Cette victoire démontre que nous avons pu sensibiliser l’opinion publique et y trouver un soutien contre les multinationales de l’agro-industrie, mais elle a aussi permis de désamorcer, avec l’aide concrète de la Confédération paysanne, un projet prétendument « alternatif » (la production de semences OGM) monté par la FNSEA, majoritaire à la chambre d’agriculture.

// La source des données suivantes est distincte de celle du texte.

/-! ## LOAD (R77, R78) -/

/-- Settles O48: the octets are written from index 0 (`loadTurns_run`), and a length of at most IMAX fits ILEN. -/
theorem loadLineLoadsTheInput : Obligations.LoadLineLoadsTheInput := by
  intro s octets rest hb hlen
  have hpos : 0 < 2 ^ s.cfg.lenw := Nat.two_pow_pos _
  have hlt : octets.length < 2 ^ s.cfg.lenw := by rw [Config.imax] at hlen; omega
  let last : Turn := .write (.csr .ilen) octets.length
  obtain ⟨m, hrun, hget, hrest⟩ := loadTurns_run octets 0 s (last :: rest) hb
    (by rw [Config.ibufSize]; omega)
  have write : step { s with script := last :: rest, ibuf := m } =
      .next { s with script := rest, ibuf := m, ilen := octets.length } := by
    rw [step_of_write rfl]
    simp [hostWrite_ilen, hb, Nat.mod_eq_of_lt hlt]
  have turns : (Line.load octets).turns ++ rest = loadTurns 0 octets ++ last :: rest := List.append_assoc ..
  refine ⟨m, ?_, fun k hk => ?_, fun k hk => hrest k (by omega)⟩
  · rw [turns, core_run_add _ 1 _ _ hrun, core_run_succ write]
    rfl
  · rw [← hget k hk, Nat.zero_add]

end Sys2Proof.Machine

/-! PROOF. The family 40_base64.md: the characters, B64ENC, B64DEC, the round trip, and the two levels of each. -/

namespace Sys2Proof.Machine

/-! ## Characters (R6, R38, R114) -/

/-- Every alphabet entry is at most 0x7E (R6). -/
theorem configWf_toNat_le {c : Config} (hc : c.wf = true) {ch : Byte} (hch : ch ∈ c.alphabet.toList) :
    ch.toNat ≤ 0x7E := by
  simp only [Config.wf, Config.alphabetPrintable, Bool.and_eq_true, List.all_eq_true, decide_eq_true_eq] at hc
  obtain ⟨⟨⟨⟨-, hprint⟩, -⟩, -⟩, -⟩ := hc
  exact (hprint ch hch).2

theorem alpha_ne_pad {c : Config} (hc : c.wf = true) (k : Sextet) : alpha c k ≠ pad :=
  fun e => configWf_pad_notMem hc (e ▸ alpha_mem c k)

@[simp] theorem sextetValue_pad (c : Config) : sextetValue c pad = some 0#6 := if_pos rfl

theorem sextetValue_alpha {c : Config} (hc : c.wf = true) (k : Sextet) : sextetValue c (alpha c k) = some k :=
  (if_neg (alpha_ne_pad hc k)).trans (rev_alpha hc k)

/-- The invalid octets are those that are neither PAD nor an alphabet character (R114). -/
theorem sextetValue_eq_none_iff {c : Config} {ch : Byte} :
    sextetValue c ch = none ↔ ch ≠ pad ∧ ∀ k : Sextet, alpha c k ≠ ch := by
  by_cases h : ch = pad
  · simp [h]
  · rw [sextetValue, if_neg h, rev_eq_none_iff_notMem, mem_alphabet_iff, not_exists]
    exact ⟨fun hk => ⟨h, hk⟩, And.right⟩

/-- Settles O14: PAD is tested first and is no alphabet character; REV is valid on the alphabet characters, all of them
below 0x80. -/
theorem characterClassification : Obligations.CharacterClassification := by
  refine ⟨by decide +kernel, fun c hc => ⟨fun ch hch => ?_, sextetValue_pad c, ?_, sextetValue_alpha hc,
    fun ch => sextetValue_eq_none_iff⟩⟩
  · refine sextetValue_eq_none_iff.mpr ⟨?_, ?_⟩
    · rintro rfl; exact absurd hch (by decide)
    · rintro k rfl
      have := configWf_toNat_le hc (alpha_mem c k)
      omega
  · exact rev_eq_none_iff_notMem.mpr (configWf_pad_notMem hc)

/-! ## The text of a group (R100, R101, R104) -/

/-- The four characters of group `g`, by the number of bytes from its first one on. -/
theorem groupText_groupSize (c : Config) (acc : Group) (n g : Nat) :
    groupText c acc (groupSize n g) =
      [alpha c (acc.extractLsb' 18 6), alpha c (acc.extractLsb' 12 6),
        if n - 3 * g ≥ 2 then alpha c (acc.extractLsb' 6 6) else pad,
        if n - 3 * g ≥ 3 then alpha c (acc.extractLsb' 0 6) else pad] := by
  have h2 : 2 ≤ groupSize n g ↔ n - 3 * g ≥ 2 := by rw [groupSize]; omega
  have h3 : groupSize n g = 3 ↔ n - 3 * g ≥ 3 := by rw [groupSize]; omega
  simp only [groupText, h2, h3, sextetOf]

/-- PAD stands in the text of a group exactly where the rule puts it: no alphabet character is PAD. -/
theorem groupText_getElem?_eq_pad_iff {c : Config} (hc : c.wf = true) (acc : Group) (r : Nat) {m : Nat} (hm : m < 4) :
    (groupText c acc r)[m]? = some pad ↔ (m = 2 ∧ r < 2) ∨ (m = 3 ∧ r ≠ 3) := by
  have hne := alpha_ne_pad hc
  obtain rfl | rfl | rfl | rfl : m = 0 ∨ m = 1 ∨ m = 2 ∨ m = 3 := by omega
  · simp [groupText, hne]
  · simp [groupText, hne]
  · simp [groupText, hne]
  · simp [groupText, hne]

/-! ## B64ENC as a whole (R100 to R102) -/

/-- What a whole B64ENC from `s` leaves in `t`, `v g` being the 24-bit value it packed for group `g`. -/
structure Encoded (s : State) (v : Nat → Group) (t : State) : Prop where
  busy : t.busy = false
  done : t.done = true
  err : t.err = .none
  op : t.op = .b64enc
  olen : t.olen = 4 * ((s.ilen + 2) / 3)
  frame : t.cfg = s.cfg ∧ t.ilen = s.ilen ∧ t.i = s.i ∧ t.j = s.j ∧ t.nout = s.nout ∧ t.ibuf = s.ibuf
    ∧ t.sbox = s.sbox ∧ t.script = s.script ∧ t.reads = s.reads
  text : ∀ g < (s.ilen + 2) / 3, ∀ m < 4,
    t.obuf.get (4 * g + m) = (groupText s.cfg (v g) (groupSize s.ilen g))[m]?
  above : ∀ k, 4 * ((s.ilen + 2) / 3) ≤ k → t.obuf.get k = s.obuf.get k
  loaded : ∀ b : Nat → Byte, (∀ k < s.ilen, s.ibuf.get k = some (b k)) →
    ∀ g < (s.ilen + 2) / 3, v g = groupValue b s.ilen g

/-- A whole B64ENC is its loop of groups and the completion. -/
theorem exists_encoded {s : State} (hb : s.busy = false) :
    ∃ t v, exec .b64enc s = .next t ∧ Encoded s v t := by
  obtain ⟨v, htext, habove, hloaded⟩ := encodeLoop_obuf s (encodeGroups s.ilen)
  obtain ⟨hcnt, hcfg, hilen, hi, hj, hnout, hibuf, hsbox, hscript, hreads, hop⟩ :=
    encodeLoop_keeps s (encodeGroups s.ilen)
  refine ⟨encodeFinish (repeatStep (encodeGroups s.ilen) encodeStep (s.accept .b64enc).enterRun), v, ?_, ?_⟩
  · simp [exec, execB64enc, hb]
  · exact
      { busy := rfl, done := rfl, err := rfl, op := hop, olen := congrArg (4 * ·) hcnt
        frame := ⟨hcfg, hilen, hi, hj, hnout, hibuf, hsbox, hscript, hreads⟩
        text := htext, above := habove, loaded := fun b hl => (hloaded b hl le_rfl).1 }

/-- The text of a loaded group. -/
theorem Encoded.text_loaded {s t : State} {v : Nat → Group} (h : Encoded s v t) {b : Nat → Byte}
    (hl : ∀ k < s.ilen, s.ibuf.get k = some (b k)) {g m : Nat} (hg : g < (s.ilen + 2) / 3) (hm : m < 4) :
    t.obuf.get (4 * g + m) = (groupText s.cfg (groupValue b s.ilen g) (groupSize s.ilen g))[m]? := by
  rw [h.text g hg m hm, h.loaded b hl g hg]

/-- Every entry of the text is written. -/
theorem Encoded.isSome_text {s t : State} {v : Nat → Group} (h : Encoded s v t) {k : Nat} (hk : k < t.olen) :
    (t.obuf.get k).isSome := by
  rw [h.olen] at hk
  have hm : k % 4 < 4 := Nat.mod_lt _ (by omega)
  rw [← Nat.div_add_mod k 4, h.text (k / 4) (by omega) (k % 4) hm, List.getElem?_eq_getElem hm]
  rfl

/-- Where PAD stands in the text (R101). -/
theorem Encoded.eq_pad_iff {s t : State} {v : Nat → Group} (h : Encoded s v t) (hc : s.cfg.wf = true) {k : Nat}
    (hk : k < t.olen) :
    t.obuf.get k = some pad ↔ (s.ilen % 3 = 1 ∧ k + 2 = t.olen) ∨ (s.ilen % 3 ≠ 0 ∧ k + 1 = t.olen) := by
  rw [h.olen] at hk ⊢
  have hm : k % 4 < 4 := Nat.mod_lt _ (by omega)
  have hget := h.text (k / 4) (by omega) (k % 4) hm
  rw [Nat.div_add_mod] at hget
  rw [hget, groupText_getElem?_eq_pad_iff hc _ _ hm, groupSize]
  omega

/-- Settles O15. -/
theorem encodeWritesTheText : Obligations.EncodeWritesTheText := by
  intro s b hb hl
  obtain ⟨t, v, he, h⟩ := exists_encoded hb
  refine ⟨t, he, h.busy, h.done, h.err, h.op, h.olen, fun g hg => ?_⟩
  have text := fun m hm => h.text_loaded hl (m := m) hg hm
  simp only [groupText_groupSize] at text
  exact ⟨text 0 (by omega), text 1 (by omega), text 2 (by omega), text 3 (by omega)⟩

/-- Settles O16: OBUF is twice the size of IBUF, and four characters for three bytes fit it. -/
theorem encodePaddingLaw : Obligations.EncodePaddingLaw := by
  intro s hb hc
  obtain ⟨t, v, he, h⟩ := exists_encoded hb
  refine ⟨t, he, h.err, h.done, h.busy, h.olen, fun hmax => ?_, fun k hk => ⟨h.isSome_text hk, h.eq_pad_iff hc hk⟩⟩
  have hN : 2 ^ 3 ≤ 2 ^ s.cfg.lenw := Nat.pow_le_pow_right (by omega) (configWf_lenw hc)
  rw [Config.imax] at hmax
  rw [h.olen, Config.obufSize, Nat.pow_succ]
  omega

/-- Settles O17. -/
theorem encodeFrame : Obligations.EncodeFrame := by
  intro s hb
  obtain ⟨t, v, he, h⟩ := exists_encoded hb
  obtain ⟨hcfg, hilen, hi, hj, hnout, hibuf, hsbox, hscript, hreads⟩ := h.frame
  exact ⟨t, he, hcfg, hilen, hi, hj, hnout, hibuf, hsbox, hscript, hreads, h.above⟩

/-- A read inside a list written. -/
theorem Memory.get_setList_add (m : Memory) (a : Nat) (bs : List Byte) {i : Nat} (hi : i < bs.length) :
    (m.setList a bs).get (a + i) = bs[i]? := by
  rw [Memory.get_setList, if_pos ⟨Nat.le_add_right .., Nat.add_lt_add_left hi _⟩, Nat.add_sub_cancel_left]

/-- The group step on a loaded input: its reads change nothing (R104). -/
theorem encodeStep_loaded {s : State} {b : Nat → Byte} (hl : ∀ k < s.ilen, s.ibuf.get k = some (b k))
    (hc : s.cnt < (s.ilen + 2) / 3) :
    encodeStep s = { s with
      acc := groupValue b s.ilen s.cnt, cnt := s.cnt + 1
      obuf := s.obuf.setList (4 * s.cnt) (groupText s.cfg (groupValue b s.ilen s.cnt) (groupSize s.ilen s.cnt)) } := by
  simp only [encodeStep, State.packInput_loaded hl (g := s.cnt) (by omega)]

/-- Settles O18. -/
theorem encodeGroupStep : Obligations.EncodeGroupStep := by
  intro s b hb hd hop hsub hc hl
  have row : EngineRow s (encodeStep s) := .encGroup ⟨hb, hd, hop, hsub⟩ hc
  refine ⟨_, row.engineStep_eq.trans (congrArg _ (encodeStep_loaded hl hc)), ?_⟩
  rw [groupText_groupSize]
  exact ⟨Memory.get_setList_add _ _ _ (i := 0) (by simp), Memory.get_setList_add _ _ _ (i := 1) (by simp),
    Memory.get_setList_add _ _ _ (i := 2) (by simp), Memory.get_setList_add _ _ _ (i := 3) (by simp),
    fun k hk => Memory.get_setList_outside _ _ _ hk⟩

/-! ## B64DEC as a whole (R110 to R117, R123) -/

/-- A whole B64DEC of a text of bad length is its acceptance and a `raise` (R112). -/
theorem exec_b64dec_badLength {s : State} (hb : s.busy = false) (hl : s.ilen = 0 ∨ s.ilen % 4 ≠ 0) :
    exec .b64dec s = .next ((s.accept .b64dec).raise .invalidLength) := by
  have hbad := (lengthBad_eq_true _).mpr hl
  simp only [exec, execB64dec, hb, hbad, Bool.false_eq_true, if_false, if_true]

/-- The CHECK step of such a text is the `raise` alone (R112). -/
theorem EngineRow.of_badLength {s : State} (hs : AtRow s .b64dec .check) (hl : s.ilen = 0 ∨ s.ilen % 4 ≠ 0) :
    EngineRow s (s.raise .invalidLength) :=
  .decBadLength hs ((lengthBad_eq_true _).mpr hl)

/-- Settles O19. -/
theorem decodeInvalidLength : Obligations.DecodeInvalidLength :=
  ⟨fun _ hb hl => exec_b64dec_badLength hb hl,
    fun _ hb hd hop hsub hl => (EngineRow.of_badLength ⟨hb, hd, hop, hsub⟩ hl).engineStep_eq⟩

/-- A whole B64DEC of a text of valid length is its set-up and its loop of groups. -/
theorem exec_b64dec_eq {s : State} (hb : s.busy = false) (hne : s.ilen ≠ 0) (hmod : s.ilen % 4 = 0) :
    exec .b64dec s = .next (decodeLoop (s.ilen / 4) (decodeSetup (s.accept .b64dec))) := by
  have hok := (lengthBad_eq_false _).mpr ⟨hne, hmod⟩
  simp only [exec, execB64dec, hb, hok, Bool.false_eq_true, if_false, decodeGroups]

/-- Settles O22: the set-up writes NOUT and SUB, and `decodeLoop_keeps` and `decodeLoop_obuf` say what the groups leave
alone. -/
theorem decodeFrame : Obligations.DecodeFrame := by
  intro s hb
  by_cases hl : s.ilen = 0 ∨ s.ilen % 4 ≠ 0
  · exact ⟨_, exec_b64dec_badLength hb hl, rfl, rfl, rfl, rfl, rfl, rfl, rfl, rfl, rfl, rfl, .inr rfl,
      fun _ => ⟨rfl, rfl, rfl⟩, fun hne hmod => absurd hl (by omega)⟩
  · obtain ⟨hcfg, hilen, hi, hj, hibuf, hsbox, hscript, hreads, -, hnout, hbusy, hdone, -⟩ :=
      decodeLoop_keeps (s.ilen / 4) (decodeSetup (s.accept .b64dec))
    obtain ⟨-, -, hend, hobuf⟩ := decodeLoop_obuf (s.ilen / 4) (decodeSetup (s.accept .b64dec))
    rw [← hnout] at hobuf
    simp only [decodeSetup_cfg, decodeSetup_ilen, decodeSetup_i, decodeSetup_j, decodeSetup_ibuf, decodeSetup_sbox,
      decodeSetup_script, decodeSetup_reads, decodeSetup_obuf] at hcfg hilen hi hj hibuf hsbox hscript hreads hobuf
    refine ⟨_, exec_b64dec_eq hb (by omega) (by omega), hbusy, hdone, hcfg, hilen, hi, hj, hibuf, hsbox, hscript,
      hreads, hend.imp And.left And.right, fun h => absurd h hl, fun _ _ => ⟨?_, fun k hk => hobuf k (.inr hk)⟩⟩
    rw [hnout, decodeSetup_nout, State.accept_ilen, decodeGroups]
    omega

/-- What a whole B64DEC of a loaded text of valid length leaves: InvalidCharacter and no output when a group is
invalid, and otherwise the bytes of every group below the output length. -/
theorem exec_b64dec_loaded {s : State} {text : Nat → Byte} (hb : s.busy = false) (hne : s.ilen ≠ 0)
    (hmod : s.ilen % 4 = 0) (hl : ∀ k < s.ilen, s.ibuf.get k = some (text k)) :
    ∃ t, exec .b64dec s = .next t ∧ t.busy = false ∧ t.done = true ∧ t.op = .b64dec
      ∧ ((∃ g < s.ilen / 4, unpackText s.cfg (textGroup text g) = none) → t.err = .invalidCharacter ∧ t.olen = 0)
      ∧ ((∀ g < s.ilen / 4, (unpackText s.cfg (textGroup text g)).isSome) →
        t.err = .none ∧ t.olen = decodedLength text s.ilen
          ∧ ∀ g < s.ilen / 4, ∃ v, unpackText s.cfg (textGroup text g) = some v
            ∧ ∀ m < 3, 3 * g + m < t.olen → t.obuf.get (3 * g + m) = some (byteOf v m)) := by
  have hnout : (decodeSetup (s.accept .b64dec)).nout = decodedLength text s.ilen :=
    congrArg State.nout (decodeSetup_loaded (s := s.accept .b64dec) hl (show 2 ≤ s.ilen by omega))
  obtain ⟨-, -, -, -, -, -, -, -, hop, -, hbusy, hdone, -⟩ :=
    decodeLoop_keeps (s.ilen / 4) (decodeSetup (s.accept .b64dec))
  obtain ⟨-, -, hend, -⟩ := decodeLoop_obuf (s.ilen / 4) (decodeSetup (s.accept .b64dec))
  obtain ⟨-, hbad, hgood⟩ := decodeLoop_loaded (s.ilen / 4) (decodeSetup (s.accept .b64dec)) text (by simpa using hl)
    (by simp)
  simp only [decodeSetup_cfg, State.accept_cfg, decodeSetup_cnt, State.accept_cnt, Nat.zero_le, Nat.zero_add, true_and,
    forall_const, hnout] at hend hbad hgood
  refine ⟨_, exec_b64dec_eq hb hne hmod, hbusy, hdone, by simpa using hop, fun hinvalid => ?_, fun hvalid => ?_⟩
  · obtain ⟨hnone, -⟩ | ⟨herr, holen⟩ := hend
    · cases (hbad hinvalid).symm.trans hnone
    · exact ⟨herr, holen⟩
  · obtain ⟨herr, hbytes⟩ := hgood hvalid
    obtain ⟨-, holen, -⟩ | ⟨hbad', -⟩ := hend
    · exact ⟨herr, holen, holen.symm ▸ hbytes⟩
    · cases herr.symm.trans hbad'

Collectif des Faucheurs Volontaires, https://faucheurs-volontaires.fr

Voir aussi le dossier de Silence, « Nouveaux OGM, nouveaux combats », no 456, mai 2017, et l’article d’Isabelle Stengers, « Pourquoi j’ai détruit un champ d’essais », Silence no 308, mars 2004

(1) Il faut insister également sur la participation déterminante de toutes les personnes qui nous ont signalé la présence des champs de semences.
(2) Le Collectif des faucheurs volontaires s’inscrit dans une stratégie de désobéissance civile assumée et non-violente. Ses membres cherchent à faire reconnaître par la justice, lors de procès, qu’ils ont agi en état de nécessité face à la contamination irréversible et non maîtrisée de l’environnement par des semences OGM. L’état de nécessité est défini ainsi par l’ article 122-7 du code pénal : « N’est pas pénalement responsable la personne qui, face à un danger actuel ou imminent qui menace elle-même, autrui ou un bien, accomplit un acte nécessaire à la sauvegarde de la personne ou du bien, sauf s’il y a disproportion entre les moyens employés et la gravité de la menace. »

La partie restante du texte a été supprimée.